◆ **Instructions for the task**: In the entries below, find the line with "(R9, R30). -/" and print exactly every line from there up to and including the line with "else .error (.cmdNameLength name.length)", with no other lines.

◆ **Supplied material**:

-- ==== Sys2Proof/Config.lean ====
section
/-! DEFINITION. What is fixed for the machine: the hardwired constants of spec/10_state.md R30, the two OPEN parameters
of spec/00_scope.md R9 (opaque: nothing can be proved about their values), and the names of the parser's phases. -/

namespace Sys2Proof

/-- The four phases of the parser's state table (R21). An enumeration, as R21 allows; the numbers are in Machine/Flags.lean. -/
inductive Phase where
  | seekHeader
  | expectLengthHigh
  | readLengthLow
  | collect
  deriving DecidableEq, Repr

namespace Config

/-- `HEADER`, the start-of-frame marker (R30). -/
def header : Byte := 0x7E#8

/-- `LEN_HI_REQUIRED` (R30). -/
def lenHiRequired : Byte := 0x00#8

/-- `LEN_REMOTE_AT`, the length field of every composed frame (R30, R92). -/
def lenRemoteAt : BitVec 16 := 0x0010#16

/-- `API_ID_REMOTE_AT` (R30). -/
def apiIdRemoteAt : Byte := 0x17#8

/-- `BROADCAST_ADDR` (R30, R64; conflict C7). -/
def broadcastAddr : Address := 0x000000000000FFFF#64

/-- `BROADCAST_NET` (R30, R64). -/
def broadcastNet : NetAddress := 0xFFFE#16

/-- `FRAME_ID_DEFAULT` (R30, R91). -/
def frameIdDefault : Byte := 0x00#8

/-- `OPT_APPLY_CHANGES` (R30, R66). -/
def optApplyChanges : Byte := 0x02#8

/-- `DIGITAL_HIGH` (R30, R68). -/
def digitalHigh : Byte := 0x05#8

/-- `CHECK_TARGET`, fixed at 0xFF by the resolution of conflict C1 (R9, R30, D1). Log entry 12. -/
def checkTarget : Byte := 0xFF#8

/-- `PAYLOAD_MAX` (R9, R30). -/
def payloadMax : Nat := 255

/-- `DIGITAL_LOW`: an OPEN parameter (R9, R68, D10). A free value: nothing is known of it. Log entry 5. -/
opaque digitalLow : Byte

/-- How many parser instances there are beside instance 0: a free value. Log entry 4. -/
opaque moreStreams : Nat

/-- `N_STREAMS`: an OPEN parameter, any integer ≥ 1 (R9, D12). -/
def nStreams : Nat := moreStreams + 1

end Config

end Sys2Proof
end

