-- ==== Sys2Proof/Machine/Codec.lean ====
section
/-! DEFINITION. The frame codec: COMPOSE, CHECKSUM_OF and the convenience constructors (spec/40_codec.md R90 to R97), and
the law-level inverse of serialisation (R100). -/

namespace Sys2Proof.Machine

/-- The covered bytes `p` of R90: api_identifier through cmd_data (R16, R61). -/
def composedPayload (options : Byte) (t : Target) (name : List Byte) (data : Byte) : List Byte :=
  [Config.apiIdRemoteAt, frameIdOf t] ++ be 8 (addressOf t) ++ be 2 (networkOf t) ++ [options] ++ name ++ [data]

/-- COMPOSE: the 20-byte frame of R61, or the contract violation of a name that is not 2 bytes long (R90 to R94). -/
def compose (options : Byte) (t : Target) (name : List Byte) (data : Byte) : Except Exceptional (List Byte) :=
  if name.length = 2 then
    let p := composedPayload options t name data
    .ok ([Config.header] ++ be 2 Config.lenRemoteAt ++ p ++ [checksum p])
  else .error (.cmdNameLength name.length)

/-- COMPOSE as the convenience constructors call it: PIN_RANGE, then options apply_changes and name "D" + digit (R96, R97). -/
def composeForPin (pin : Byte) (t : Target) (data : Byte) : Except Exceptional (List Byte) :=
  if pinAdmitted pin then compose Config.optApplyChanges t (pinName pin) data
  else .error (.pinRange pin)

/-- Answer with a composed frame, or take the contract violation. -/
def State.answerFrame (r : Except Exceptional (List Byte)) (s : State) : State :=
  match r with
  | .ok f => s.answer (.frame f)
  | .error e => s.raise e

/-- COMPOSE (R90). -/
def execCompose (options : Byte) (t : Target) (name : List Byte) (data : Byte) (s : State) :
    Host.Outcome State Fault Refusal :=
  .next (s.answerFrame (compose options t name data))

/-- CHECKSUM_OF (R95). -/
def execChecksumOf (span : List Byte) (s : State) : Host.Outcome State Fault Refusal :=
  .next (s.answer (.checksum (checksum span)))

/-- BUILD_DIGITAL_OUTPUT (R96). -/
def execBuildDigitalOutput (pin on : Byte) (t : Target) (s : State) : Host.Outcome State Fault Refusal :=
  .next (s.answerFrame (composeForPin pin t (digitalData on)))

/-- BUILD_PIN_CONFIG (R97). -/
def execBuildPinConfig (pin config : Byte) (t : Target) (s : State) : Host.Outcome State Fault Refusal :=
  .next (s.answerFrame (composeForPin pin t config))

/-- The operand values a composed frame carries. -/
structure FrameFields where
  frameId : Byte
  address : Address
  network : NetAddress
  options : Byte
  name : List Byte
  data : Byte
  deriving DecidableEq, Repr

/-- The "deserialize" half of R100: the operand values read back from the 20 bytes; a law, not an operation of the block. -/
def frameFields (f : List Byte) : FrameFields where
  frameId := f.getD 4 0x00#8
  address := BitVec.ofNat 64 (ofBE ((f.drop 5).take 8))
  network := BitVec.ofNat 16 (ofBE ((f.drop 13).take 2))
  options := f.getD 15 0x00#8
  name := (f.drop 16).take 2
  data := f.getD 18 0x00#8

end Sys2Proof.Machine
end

◆ **Response area**:
/-- `PAYLOAD_MAX` (R9, R30). -/
def payloadMax : Nat := 255

/-- `DIGITAL_LOW`: an OPEN parameter (R9, R68, D10). A free value: nothing is known of it. Log entry 5. -/
opaque digitalLow : Byte

/-- How many parser instances there are beside instance 0: a free value. Log entry 4. -/
opaque moreStreams : Nat

/-- `N_STREAMS`: an OPEN parameter, any integer ≥ 1 (R9, D12). -/
def nStreams : Nat := moreStreams + 1

end Config

end Sys2Proof
end

-- ==== Sys2Proof/Machine/Codec.lean ====
section
/-! DEFINITION. The frame codec: COMPOSE, CHECKSUM_OF and the convenience constructors (spec/40_codec.md R90 to R97), and
the law-level inverse of serialisation (R100). -/

namespace Sys2Proof.Machine

/-- The covered bytes `p` of R90: api_identifier through cmd_data (R16, R61). -/
def composedPayload (options : Byte) (t : Target) (name : List Byte) (data : Byte) : List Byte :=
  [Config.apiIdRemoteAt, frameIdOf t] ++ be 8 (addressOf t) ++ be 2 (networkOf t) ++ [options] ++ name ++ [data]

/-- COMPOSE: the 20-byte frame of R61, or the contract violation of a name that is not 2 bytes long (R90 to R94). -/
def compose (options : Byte) (t : Target) (name : List Byte) (data : Byte) : Except Exceptional (List Byte) :=
  if name.length = 2 then
    let p := composedPayload options t name data
    .ok ([Config.header] ++ be 2 Config.lenRemoteAt ++ p ++ [checksum p])
  else .error (.cmdNameLength name.length)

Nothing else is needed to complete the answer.